Each line from the one containing "R60, R61). -/" through the last line of the records below is to be repeated as written, with nothing added.

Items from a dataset
======
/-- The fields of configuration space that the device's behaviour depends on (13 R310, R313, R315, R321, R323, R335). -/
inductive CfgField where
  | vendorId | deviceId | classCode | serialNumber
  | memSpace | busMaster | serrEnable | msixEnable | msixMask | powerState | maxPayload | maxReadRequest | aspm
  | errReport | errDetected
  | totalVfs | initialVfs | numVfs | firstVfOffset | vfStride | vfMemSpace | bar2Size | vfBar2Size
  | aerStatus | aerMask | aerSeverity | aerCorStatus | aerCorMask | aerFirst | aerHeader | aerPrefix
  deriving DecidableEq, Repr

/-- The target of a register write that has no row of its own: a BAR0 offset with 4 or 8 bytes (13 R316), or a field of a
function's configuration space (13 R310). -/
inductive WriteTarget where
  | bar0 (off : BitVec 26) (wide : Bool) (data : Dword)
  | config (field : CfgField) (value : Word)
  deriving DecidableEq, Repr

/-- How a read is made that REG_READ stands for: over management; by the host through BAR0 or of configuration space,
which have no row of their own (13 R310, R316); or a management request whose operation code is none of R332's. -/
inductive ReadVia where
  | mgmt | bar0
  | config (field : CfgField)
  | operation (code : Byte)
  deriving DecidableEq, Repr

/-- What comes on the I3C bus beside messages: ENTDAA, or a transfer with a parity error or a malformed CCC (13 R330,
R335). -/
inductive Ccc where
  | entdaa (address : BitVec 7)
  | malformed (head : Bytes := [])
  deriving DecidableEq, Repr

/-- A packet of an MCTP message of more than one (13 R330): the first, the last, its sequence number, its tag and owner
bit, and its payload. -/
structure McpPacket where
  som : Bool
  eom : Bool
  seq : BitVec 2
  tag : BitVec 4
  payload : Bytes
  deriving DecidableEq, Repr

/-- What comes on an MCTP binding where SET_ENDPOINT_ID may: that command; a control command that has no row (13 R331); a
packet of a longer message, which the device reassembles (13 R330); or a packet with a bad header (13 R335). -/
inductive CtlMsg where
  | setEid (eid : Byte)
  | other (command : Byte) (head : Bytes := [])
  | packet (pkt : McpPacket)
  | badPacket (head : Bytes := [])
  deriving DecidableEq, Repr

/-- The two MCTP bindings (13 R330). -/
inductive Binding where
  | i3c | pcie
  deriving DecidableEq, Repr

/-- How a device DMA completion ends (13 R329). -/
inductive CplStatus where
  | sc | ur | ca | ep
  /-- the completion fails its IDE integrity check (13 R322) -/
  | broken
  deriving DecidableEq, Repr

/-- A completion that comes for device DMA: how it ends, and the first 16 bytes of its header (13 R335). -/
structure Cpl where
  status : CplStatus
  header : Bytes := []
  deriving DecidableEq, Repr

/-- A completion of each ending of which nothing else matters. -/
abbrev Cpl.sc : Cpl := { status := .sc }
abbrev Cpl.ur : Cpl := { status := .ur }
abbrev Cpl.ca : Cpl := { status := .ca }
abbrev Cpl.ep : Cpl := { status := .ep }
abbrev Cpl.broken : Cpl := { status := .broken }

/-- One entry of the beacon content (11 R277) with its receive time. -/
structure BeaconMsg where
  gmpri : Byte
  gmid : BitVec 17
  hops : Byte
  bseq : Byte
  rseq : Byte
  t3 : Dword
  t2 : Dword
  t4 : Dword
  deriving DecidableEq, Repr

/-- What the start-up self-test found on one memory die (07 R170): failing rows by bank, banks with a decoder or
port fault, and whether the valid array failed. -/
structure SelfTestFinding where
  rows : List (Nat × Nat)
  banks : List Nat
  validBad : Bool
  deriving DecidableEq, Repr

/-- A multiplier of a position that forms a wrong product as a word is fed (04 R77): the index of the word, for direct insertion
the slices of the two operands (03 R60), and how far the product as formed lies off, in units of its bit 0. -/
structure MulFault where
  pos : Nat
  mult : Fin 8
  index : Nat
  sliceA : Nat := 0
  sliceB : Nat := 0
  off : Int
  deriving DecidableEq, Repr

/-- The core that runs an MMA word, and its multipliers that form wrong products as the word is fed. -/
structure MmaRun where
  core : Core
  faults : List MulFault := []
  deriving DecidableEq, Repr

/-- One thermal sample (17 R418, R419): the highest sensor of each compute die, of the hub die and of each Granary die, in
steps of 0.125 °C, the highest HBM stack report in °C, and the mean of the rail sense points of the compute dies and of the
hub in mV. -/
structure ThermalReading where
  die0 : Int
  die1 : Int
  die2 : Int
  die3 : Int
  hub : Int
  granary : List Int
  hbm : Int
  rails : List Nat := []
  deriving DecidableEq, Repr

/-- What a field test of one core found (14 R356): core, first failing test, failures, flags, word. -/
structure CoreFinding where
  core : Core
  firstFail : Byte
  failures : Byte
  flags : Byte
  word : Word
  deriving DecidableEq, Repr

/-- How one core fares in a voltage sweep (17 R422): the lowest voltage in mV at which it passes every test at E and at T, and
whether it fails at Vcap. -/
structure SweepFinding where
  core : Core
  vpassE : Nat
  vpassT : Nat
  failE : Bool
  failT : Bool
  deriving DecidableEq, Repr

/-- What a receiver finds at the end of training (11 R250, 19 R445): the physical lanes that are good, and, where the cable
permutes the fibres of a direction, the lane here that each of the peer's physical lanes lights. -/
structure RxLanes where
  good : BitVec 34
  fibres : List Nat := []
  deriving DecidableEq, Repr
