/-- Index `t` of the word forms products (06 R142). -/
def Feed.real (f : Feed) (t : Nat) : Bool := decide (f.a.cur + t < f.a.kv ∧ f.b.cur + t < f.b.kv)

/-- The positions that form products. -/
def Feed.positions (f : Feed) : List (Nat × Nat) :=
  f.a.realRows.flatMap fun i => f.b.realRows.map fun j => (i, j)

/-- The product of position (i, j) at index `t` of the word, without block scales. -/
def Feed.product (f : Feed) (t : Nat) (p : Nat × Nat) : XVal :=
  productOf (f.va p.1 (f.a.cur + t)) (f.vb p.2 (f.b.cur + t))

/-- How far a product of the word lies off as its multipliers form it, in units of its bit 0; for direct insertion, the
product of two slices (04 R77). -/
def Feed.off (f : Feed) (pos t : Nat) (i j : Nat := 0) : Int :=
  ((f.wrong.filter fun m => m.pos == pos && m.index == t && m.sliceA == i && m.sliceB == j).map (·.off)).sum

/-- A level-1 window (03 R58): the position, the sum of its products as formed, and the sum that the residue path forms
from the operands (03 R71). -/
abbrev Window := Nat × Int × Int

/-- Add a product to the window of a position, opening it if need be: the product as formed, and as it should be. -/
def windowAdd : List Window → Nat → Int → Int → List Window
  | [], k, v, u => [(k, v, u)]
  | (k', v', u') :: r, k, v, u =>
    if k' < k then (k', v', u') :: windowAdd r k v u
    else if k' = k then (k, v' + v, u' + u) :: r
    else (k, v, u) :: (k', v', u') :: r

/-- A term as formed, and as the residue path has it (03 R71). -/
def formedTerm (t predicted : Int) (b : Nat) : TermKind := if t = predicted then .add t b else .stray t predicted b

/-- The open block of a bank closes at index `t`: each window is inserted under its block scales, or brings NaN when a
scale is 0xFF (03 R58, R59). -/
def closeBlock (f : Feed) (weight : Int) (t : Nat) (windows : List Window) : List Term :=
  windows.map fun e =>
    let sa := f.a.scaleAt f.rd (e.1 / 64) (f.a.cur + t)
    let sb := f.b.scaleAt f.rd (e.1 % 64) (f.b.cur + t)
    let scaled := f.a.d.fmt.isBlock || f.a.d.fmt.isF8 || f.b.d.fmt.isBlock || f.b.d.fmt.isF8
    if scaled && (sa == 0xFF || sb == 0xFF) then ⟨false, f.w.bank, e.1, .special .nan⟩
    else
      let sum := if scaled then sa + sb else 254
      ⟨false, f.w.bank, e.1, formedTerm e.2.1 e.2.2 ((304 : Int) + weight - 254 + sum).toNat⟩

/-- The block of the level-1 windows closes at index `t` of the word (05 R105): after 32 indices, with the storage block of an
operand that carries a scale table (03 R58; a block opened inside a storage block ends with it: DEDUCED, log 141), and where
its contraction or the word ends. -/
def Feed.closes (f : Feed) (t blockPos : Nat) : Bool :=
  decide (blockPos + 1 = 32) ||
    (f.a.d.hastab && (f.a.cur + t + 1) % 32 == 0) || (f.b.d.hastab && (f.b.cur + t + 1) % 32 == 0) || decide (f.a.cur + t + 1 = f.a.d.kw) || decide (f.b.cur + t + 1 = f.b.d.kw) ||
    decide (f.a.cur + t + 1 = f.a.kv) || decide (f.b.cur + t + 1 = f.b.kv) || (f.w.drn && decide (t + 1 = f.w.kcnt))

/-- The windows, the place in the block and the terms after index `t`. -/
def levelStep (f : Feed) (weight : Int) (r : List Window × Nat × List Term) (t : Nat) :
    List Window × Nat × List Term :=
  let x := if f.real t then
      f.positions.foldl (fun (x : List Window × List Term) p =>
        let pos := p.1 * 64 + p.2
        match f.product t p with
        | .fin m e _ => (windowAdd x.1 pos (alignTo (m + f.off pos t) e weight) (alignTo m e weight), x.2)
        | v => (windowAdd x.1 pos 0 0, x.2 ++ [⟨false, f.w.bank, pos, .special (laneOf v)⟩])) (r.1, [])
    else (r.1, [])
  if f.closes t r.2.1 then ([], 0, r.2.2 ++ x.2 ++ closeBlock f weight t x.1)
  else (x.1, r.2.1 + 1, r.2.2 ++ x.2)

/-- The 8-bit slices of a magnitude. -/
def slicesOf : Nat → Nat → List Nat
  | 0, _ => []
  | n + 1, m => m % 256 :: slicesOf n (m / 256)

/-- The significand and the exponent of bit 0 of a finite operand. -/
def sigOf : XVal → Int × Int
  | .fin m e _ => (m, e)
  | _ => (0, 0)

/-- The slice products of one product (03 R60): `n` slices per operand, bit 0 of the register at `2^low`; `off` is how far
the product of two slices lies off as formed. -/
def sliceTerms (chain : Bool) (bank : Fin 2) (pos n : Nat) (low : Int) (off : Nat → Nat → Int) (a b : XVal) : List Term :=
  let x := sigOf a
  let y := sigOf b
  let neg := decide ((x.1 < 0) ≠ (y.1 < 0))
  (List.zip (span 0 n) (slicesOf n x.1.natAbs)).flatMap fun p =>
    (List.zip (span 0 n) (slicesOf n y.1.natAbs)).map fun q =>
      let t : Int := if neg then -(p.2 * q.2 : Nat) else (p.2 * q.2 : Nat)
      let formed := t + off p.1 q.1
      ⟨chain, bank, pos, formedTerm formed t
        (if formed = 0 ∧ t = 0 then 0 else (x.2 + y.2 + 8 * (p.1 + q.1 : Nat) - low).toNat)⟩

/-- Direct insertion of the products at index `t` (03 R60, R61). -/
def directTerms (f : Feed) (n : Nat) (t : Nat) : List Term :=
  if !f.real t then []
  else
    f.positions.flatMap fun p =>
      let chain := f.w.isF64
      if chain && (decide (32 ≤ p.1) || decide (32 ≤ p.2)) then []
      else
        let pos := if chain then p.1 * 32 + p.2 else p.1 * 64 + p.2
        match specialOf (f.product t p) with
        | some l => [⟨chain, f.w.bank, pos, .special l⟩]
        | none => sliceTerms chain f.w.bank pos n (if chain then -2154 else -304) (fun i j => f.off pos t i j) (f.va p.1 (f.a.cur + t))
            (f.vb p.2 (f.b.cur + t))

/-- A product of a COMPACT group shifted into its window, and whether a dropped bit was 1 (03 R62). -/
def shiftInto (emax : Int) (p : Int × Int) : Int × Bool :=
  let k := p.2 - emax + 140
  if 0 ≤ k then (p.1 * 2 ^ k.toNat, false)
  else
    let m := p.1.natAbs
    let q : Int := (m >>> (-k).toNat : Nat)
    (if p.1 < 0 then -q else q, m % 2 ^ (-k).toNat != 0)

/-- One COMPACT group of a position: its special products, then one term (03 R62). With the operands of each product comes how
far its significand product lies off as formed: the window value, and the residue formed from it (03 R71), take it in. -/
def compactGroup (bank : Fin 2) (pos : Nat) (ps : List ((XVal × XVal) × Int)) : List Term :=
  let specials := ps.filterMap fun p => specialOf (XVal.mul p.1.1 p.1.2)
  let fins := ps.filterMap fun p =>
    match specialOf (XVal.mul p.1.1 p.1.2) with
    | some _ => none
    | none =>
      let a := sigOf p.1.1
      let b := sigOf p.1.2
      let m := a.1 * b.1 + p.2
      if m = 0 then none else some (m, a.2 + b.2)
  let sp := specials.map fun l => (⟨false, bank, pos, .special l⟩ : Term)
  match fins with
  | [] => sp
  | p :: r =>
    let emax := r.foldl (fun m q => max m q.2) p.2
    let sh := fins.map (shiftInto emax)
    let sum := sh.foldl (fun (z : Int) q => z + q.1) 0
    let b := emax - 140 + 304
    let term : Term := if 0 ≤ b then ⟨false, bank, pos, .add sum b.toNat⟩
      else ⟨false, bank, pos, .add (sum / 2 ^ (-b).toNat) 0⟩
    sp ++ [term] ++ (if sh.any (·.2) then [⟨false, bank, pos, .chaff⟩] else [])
======
• EXPECTED OUTPUT:
/-- Direct insertion of the products at index `t` (03 R60, R61). -/
def directTerms (f : Feed) (n : Nat) (t : Nat) : List Term :=
  if !f.real t then []
  else
    f.positions.flatMap fun p =>
      let chain := f.w.isF64
      if chain && (decide (32 ≤ p.1) || decide (32 ≤ p.2)) then []
      else
        let pos := if chain then p.1 * 32 + p.2 else p.1 * 64 + p.2
        match specialOf (f.product t p) with
        | some l => [⟨chain, f.w.bank, pos, .special l⟩]
        | none => sliceTerms chain f.w.bank pos n (if chain then -2154 else -304) (fun i j => f.off pos t i j) (f.va p.1 (f.a.cur + t))
            (f.vb p.2 (f.b.cur + t))

/-- A product of a COMPACT group shifted into its window, and whether a dropped bit was 1 (03 R62). -/
def shiftInto (emax : Int) (p : Int × Int) : Int × Bool :=
  let k := p.2 - emax + 140
  if 0 ≤ k then (p.1 * 2 ^ k.toNat, false)
  else
    let m := p.1.natAbs
    let q : Int := (m >>> (-k).toNat : Nat)
    (if p.1 < 0 then -q else q, m % 2 ^ (-k).toNat != 0)

/-- One COMPACT group of a position: its special products, then one term (03 R62). With the operands of each product comes how
far its significand product lies off as formed: the window value, and the residue formed from it (03 R71), take it in. -/
def compactGroup (bank : Fin 2) (pos : Nat) (ps : List ((XVal × XVal) × Int)) : List Term :=
  let specials := ps.filterMap fun p => specialOf (XVal.mul p.1.1 p.1.2)
  let fins := ps.filterMap fun p =>
    match specialOf (XVal.mul p.1.1 p.1.2) with
    | some _ => none
    | none =>
      let a := sigOf p.1.1
      let b := sigOf p.1.2
      let m := a.1 * b.1 + p.2
      if m = 0 then none else some (m, a.2 + b.2)
  let sp := specials.map fun l => (⟨false, bank, pos, .special l⟩ : Term)
  match fins with
  | [] => sp
  | p :: r =>
    let emax := r.foldl (fun m q => max m q.2) p.2
    let sh := fins.map (shiftInto emax)
    let sum := sh.foldl (fun (z : Int) q => z + q.1) 0
    let b := emax - 140 + 304
    let term : Term := if 0 ≤ b then ⟨false, bank, pos, .add sum b.toNat⟩
      else ⟨false, bank, pos, .add (sum / 2 ^ (-b).toNat) 0⟩
    sp ++ [term] ++ (if sh.any (·.2) then [⟨false, bank, pos, .chaff⟩] else [])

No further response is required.